Frontman is an open-source AI coding agent that lives in the browser

Key details

  • Frontman is an open-source AI coding agent that lives in the browser

Results & evidence

  • No hard numbers surfaced in the source text; treat claims as directional until benchmarks appear.

Limitations / unknowns

  • Generalization outside curated tasks is still unclear.

Next-step validation checks

  • Reproduce one claim with a public baseline and fixed evaluation settings.
  • Check robustness on out-of-distribution or long-context cases.
  • Track whether independent teams report matching results.
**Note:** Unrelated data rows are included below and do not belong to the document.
theorem readOnce_of_wedged {r : Byte} {s : State} {b : BusState} (hp : s.status.phase = .idle)
    (hb : (drawBusState s.env).1 = b) (hne : b ≠ .idle) :
    readOnce r s = (.raised (.bus .busWedged), wedged b s) := by
  subst hb
  rw [readOnce, startProc_of_wedged hp hne]
  rfl

/-- A wedged first attempt and its recovery, whatever the recovery samples. -/
theorem failedAttempts_of_wedged {r : Byte} {s : State} {b : BusState} {l : List BusState}
    (hp : s.status.phase = .idle) (hb : s.env.busStates = b :: l) (hne : b ≠ .idle) :
    FailedAttempts (readOnce r) 1 s (recovered (wedged b (setAttempts 1 s))) := by
  refine ⟨s, rfl, _, _, readOnce_of_wedged (s := setAttempts 1 s) hp ?_ hne, ?_⟩
  · simp [drawBusState, hb]
  · rw [recoverProc_of_legal (.inr rfl)]

end WedgedBus

/-- Settles O28: attempt 1 finds the bus wedged, its recovery forces the bus Idle, and attempt 2 goes well. -/
theorem recoveryBeforeRetry : Obligations.RecoveryBeforeRetry := by
  unfold Obligations.RecoveryBeforeRetry
  rintro r v s rest hp hP hR - hb ⟨rs, hr⟩ ⟨as, ha⟩ ⟨xs, hx⟩
  have hread : readSensor r (opened s) =
      (.ok v, afterRead r v (setAttempts 2 (recovered (wedged .busy (setAttempts 1 (opened s)))))) := by
    refine regAccess_of_ok (k := 1) hR (failedAttempts_of_wedged hp hb (by decide)) ?_
    refine readOnce_well (rs := rs) (as := as) (bs := rest) (vs := xs) rfl hP ?_ ?_ ?_ ?_
    all_goals simp [recovered, wedged, hr, ha, hb, hx]
  rw [exec_readReg_of_ok hp hread]
  simp [afterRead, recovered, wedged, endedAccess, opened, setBusy, setResult, setData, setAttempts, setLastErr,
    setPhase, setBusState, setEnv, consumed, drawBusState, hb]

end Sys2Proof.Machine
end

section
/-! PROOFS. What the HOST reads at each offset of the window, while `BUSY` = 0 and while `BUSY` = 1, and the accesses
that are refused (20_memory.md R61, R63, R67, R68; 60_exceptions.md R200). -/

namespace Sys2Proof.Machine

section ReadColumn
/-! ### The read column of the register map (R61) -/

theorem readValue_of_unmapped {off : Nat} (s : State) (h : 0x24 ≤ off) : readValue off s = 0 := by
  unfold readValue
  split
  case h_10 => rfl
  all_goals omega

theorem readValue_readsAs (off : Nat) (s : State) : ReadsAs off s (readValue off s) := by
  refine ⟨?cmd, ?data, ?slaveAddr, ?calT1, ?calT2, ?calT3, ?raw, ?temp, readValue_of_unmapped s⟩
  case cmd => rintro rfl; rfl
  case data | slaveAddr | calT1 | raw => rintro rfl; exact BitVec.toNat_setWidth_of_le (by decide)
  case calT2 | calT3 | temp => rintro rfl; exact BitVec.toInt_signExtend_of_le (by decide)

theorem windowRead_of_register {off : Nat} {s : State} (h : ¬(off = 0x04 ∧ s.status.busy = true)) :
    windowRead off s = logRead (readValue off s) s := if_neg h

theorem windowRead_status_of_busy {s : State} (h : s.status.busy = true) :
    windowRead 0x04 s =
      logRead (statusWord { s.status with busState := (drawBusyRead s.env).1 }) (setEnv (drawBusyRead s.env).2 s) :=
  if_pos ⟨rfl, h⟩

/-- The step of a HOST read listed first. -/
theorem step_hostRead_word {s : State} {off : Nat} {rest : List Action} (hlt : off < 0x40) (halign : off % 4 = 0)
    (ha : s.agenda = .hostRead ⟨.thread, s.cfg.blockBase + off, 4⟩ :: rest) :
    step s = .next (windowRead off (setAgenda rest s)) := by
  rw [step, ha]
  exact hostAccess_word windowRead (setAgenda rest s) hlt halign

end ReadColumn

/-- Settles O42: the value appended is the map's. -/
theorem hostReadReturnsRegister : Obligations.HostReadReturnsRegister := by
  unfold Obligations.HostReadReturnsRegister
  intro s off rest hlt halign hb ha
  refine ⟨readValue off s, ?_, ?_, readValue_readsAs off s⟩
  · rw [step_hostRead_word hlt halign ha, windowRead_of_register (s := setAgenda rest s) (by simp [hb])]
    rfl
  · rintro rfl
    rfl

section BusyStatus
/-! ### `STATUS` as read while `BUSY` = 1 (R67) -/

/-- `BUS_STATE` is bits [5:4] of `STATUS`: no other bit depends on it. -/
theorem statusWord_bit_of_busState (st : Status) (b : BusState) {n : Nat} (h4 : n ≠ 4) (h5 : n ≠ 5) :
    (statusWord { st with busState := b }).getLsbD n = (statusWord st).getLsbD n := by
  have hfield : n < 4 ∨ ¬n - 4 < 2 := by omega
  simp only [statusWord, BitVec.getLsbD_append]
  rcases hfield with hlow | hhigh
  · rw [if_pos hlow, if_pos hlow]
  · rw [if_neg (c := n - 4 < 2) hhigh, if_neg (c := n - 4 < 2) hhigh]

end BusyStatus

/-- Settles O45: only `BUS_STATE` is a draw. -/
theorem busyReadsReturnHeldValues : Obligations.BusyReadsReturnHeldValues := by
  unfold Obligations.BusyReadsReturnHeldValues
  intro s off rest hlt halign hb ha
  have hstep := step_hostRead_word hlt halign ha
  refine ⟨fun hoff => ?register, fun hoff => ?status⟩
  case register =>
    refine ⟨readValue off s, ?_, readValue_readsAs off s⟩
    rw [hstep, windowRead_of_register (s := setAgenda rest s) (by simp [hoff])]
    rfl
  case status =>
    subst hoff
    refine ⟨statusWord { s.status with busState := (drawBusyRead s.env).1 }, ?_, ?_, statusWord_ovrBit _, ?_,
      fun n h4 h5 => statusWord_bit_of_busState s.status _ h4 h5⟩
    · rw [hstep, windowRead_status_of_busy (s := setAgenda rest s) hb]
      rfl
    · rw [statusWord_busyBit]
      exact hb
    · rw [statusWord_busStateField]
      exact busStateCode_toNat _

section RefusedAccess
/-! ### Accesses that are refused (R68; 70_reset_and_hazards.md R241) -/

variable {a : Access} {s : State} (effect : Nat → State → State)

/-- An access that starts in the window touches it, whatever its width. -/
theorem touchesWindow_of_start {c : Config} (hle : c.blockBase ≤ a.addr) (hlt : a.addr < c.blockBase + 0x40) :
    touchesWindow a c = true := by
  have hafter : c.blockBase < a.addr + max a.width 1 := by omega
  simp [touchesWindow, windowSize, hlt, hafter]

theorem hostAccess_of_handler (ht : touchesWindow a s.cfg = true) (ho : a.origin = .handler) :
    hostAccess a effect s = .refused .handlerAccess := by
  rw [hostAccess, if_pos ht, ho]

theorem hostAccess_of_not_word (ht : touchesWindow a s.cfg = true) (ho : a.origin = .thread)
    (hw : a.width ≠ 4 ∨ (a.addr - s.cfg.blockBase) % 4 ≠ 0) :
    hostAccess a effect s = .refused .subWordOrMisaligned := by
  have hword : ¬isWordAccess a s.cfg = true := by
    simp only [isWordAccess, Bool.and_eq_true, decide_eq_true_eq]
    omega
  rw [hostAccess, if_pos ht, ho]
  exact if_neg hword

end RefusedAccess

/-- Settles O47: the access touches the window, so it is refused and does not fault. -/
theorem undefinedAccessesAreRefused : Obligations.UndefinedAccessesAreRefused := by
  unfold Obligations.UndefinedAccessesAreRefused
  intro s a v rest ha hle hlt
  obtain ⟨effect, hstep⟩ : ∃ effect, step s = hostAccess a effect (setAgenda rest s) := by
    rcases ha with ha | ha
    · exact ⟨windowRead, by rw [step, ha]; rfl⟩
    · exact ⟨fun off => windowWrite off v, by rw [step, ha]; rfl⟩
  have htouch := touchesWindow_of_start hle hlt
  rw [hstep]
  exact ⟨hostAccess_of_handler (s := setAgenda rest s) effect htouch,
    hostAccess_of_not_word (s := setAgenda rest s) effect htouch⟩

section ResultCodes
/-! ### `RESULT` as read (R200) -/

theorem failureCode_bounds (f : Failure) : 1 ≤ (failureCode f).toNat ∧ (failureCode f).toNat ≤ 9 := by
  rcases f with ⟨_ | _ | _⟩ | _ | _ | _ | _ | _ | _ <;> decide

end ResultCodes

/-- Settles O49: OK reads 0 and every failure reads 1 to 9. -/
theorem resultCodesAsRead : Obligations.ResultCodesAsRead := by
  unfold Obligations.ResultCodesAsRead
  refine ⟨fun st => ?_, rfl⟩
  rw [statusWord_resultField]
  cases st.result
  case none => exact ⟨by decide, iff_of_true rfl rfl⟩
  case some f =>
    obtain ⟨hpos, hmax⟩ := failureCode_bounds f
    exact ⟨hmax, iff_of_false (Nat.ne_of_gt hpos) (Option.some_ne_none f)⟩

end Sys2Proof.Machine
end

section
/-! PROOFS. The raw sample as arithmetic, and what READ_RAW commits when ENV answers well at once (43_compensation.md
R181, R182). -/

namespace Sys2Proof.Machine

section RawSample
/-! ### The assembly as a sum -/

theorem highNibble_toNat (x : Byte) : (x.extractLsb' 4 4).toNat = x.toNat / 16 := by
  rw [BitVec.extractLsb'_toNat, Nat.shiftRight_eq_div_pow]
  exact Nat.mod_eq_of_lt (by omega)

theorem rawAssemble_toNat (m l x : Byte) :
    (rawAssemble m l x).toNat = m.toNat * 4096 + l.toNat * 16 + x.toNat / 16 := by
  rw [rawAssemble, toNat_append_eq, toNat_append_eq, highNibble_toNat]
  omega

theorem rawAssemble_eq_ofNat (m l x : Byte) :
    rawAssemble m l x = BitVec.ofNat 20 (m.toNat * 4096 + l.toNat * 16 + x.toNat / 16) := by
  rw [← rawAssemble_toNat, BitVec.ofNat_toNat, BitVec.setWidth_eq]

end RawSample

/-- Settles O36: the fields of the assembly do not overlap. -/
theorem rawSampleProperties : Obligations.RawSampleProperties := by
  unfold Obligations.RawSampleProperties
  refine ⟨fun m l x => ⟨rawAssemble_toNat m l x, ?range, fun y hxy => ?nibble⟩, rfl⟩
  case range => omega
  case nibble => rw [rawAssemble_eq_ofNat, rawAssemble_eq_ofNat, hxy]

/-- Settles O34: the three reads go well, so the completion is the commit of `exec_readRaw_outcomes`. -/
theorem readRawAssemblesSample : Obligations.ReadRawAssemblesSample := by
  unfold Obligations.ReadRawAssemblesSample
  intro m l x s hp hP hR hwell
  have hreads : sensorReads (rawRegs s.cfg) (opened s) =
      (some [m, l, x], afterReads (rawRegs s.cfg) [m, l, x] (opened s)) :=
    sensorReads_of_wellBehaved rfl hp hP hR hwell
  rcases exec_readRaw_outcomes hp hreads with ⟨hnone, -⟩ | ⟨_, _, _, hsome, hexec⟩
  · cases hnone
  · cases hsome
    rw [hexec, rawAssemble_eq_ofNat]
    simp [afterReads, rawRegs, regPlus, opened, endedAccess, setRaw, setBusy, setResult]

end Sys2Proof.Machine
end

section
/-! PROOFS. The compensation formula: its identities, its bounds over the whole input domain, and when `TEMP` holds its
exact value (43_compensation.md R186, R189, R191). -/

namespace Sys2Proof.Machine

/-- Settles O40: each identity cancels a common power of 2. -/
theorem compensationIdentities : Obligations.CompensationIdentities := by
  unfold Obligations.CompensationIdentities
  refine ⟨fun raw t1 => ?half, fun v t3 => ?scaled⟩
  case half =>
    simp only [compVar1, shr, shl]
    omega
  case scaled =>
    calc shr (v * shl t3 4) 14 = 16 * (v * t3) / (16 * 1024) := by
          rw [shr, shl]; ring_nf
      _ = shr (v * t3) 10 := Int.mul_ediv_mul_of_pos _ _ (by decide)

section Exactness
/-! ### `TEMP` and the exact value -/

/-- The low 16 bits of an integer, read as signed, are the integer just where it fits (R189). -/
theorem tempLatch_toInt_iff (x : Int) : tempOverflows x = false ↔ (tempLatch x).toInt = x := by
  rw [tempLatch, BitVec.toInt_ofInt]
  simp only [tempOverflows, Bool.or_eq_false_iff, decide_eq_false_iff_not]
  refine ⟨fun h => ?_, fun h => ?_⟩
  · exact Int.bmod_eq_of_le (by omega) (by omega)
  · have hlo : -32768 ≤ x.bmod (2 ^ 16) := Int.le_bmod (by decide)
    have hhi : x.bmod (2 ^ 16) < 32768 := Int.bmod_lt (by decide)
    omega

end Exactness

/-- Settles O38: a CALC_TEMP that ends OK found `CAL_VALID` = 1 and left `compensated s`. -/
theorem tempIsExactUnlessOverflow : Obligations.TempIsExactUnlessOverflow := by
  unfold Obligations.TempIsExactUnlessOverflow
  intro s t h hresult
  cases hv : s.status.calValid
  case false =>
    rw [exec_calcTemp_of_uncalibrated hv] at h
    cases h
    cases hresult
  case true =>
    rw [exec_calcTemp_of_calibrated hv] at h
    cases h
    exact tempLatch_toInt_iff _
Lambda Calculus Benchmark for AI

Signal 8.4 Novelty 5.1 Impact 3.0 Confidence 7.0 Actionability 3.5

Summary: Lambda Calculus Benchmark for AI

  • What happened: Lambda Calculus Benchmark for AI
  • Why it matters: Could materially affect near-term AI workflows.
  • What to do: Track for corroboration and benchmark data before adopting.
Deep

Context

Lambda Calculus Benchmark for AI

What's new

Lambda Calculus Benchmark for AI

Key details

  • Lambda Calculus Benchmark for AI

Results & evidence

  • No hard numbers surfaced in the source text; treat claims as directional until benchmarks appear.

Limitations / unknowns

  • Generalization outside curated tasks is still unclear.

Next-step validation checks

  • Reproduce one claim with a public baseline and fixed evaluation settings.
  • Check robustness on out-of-distribution or long-context cases.
  • Track whether independent teams report matching results.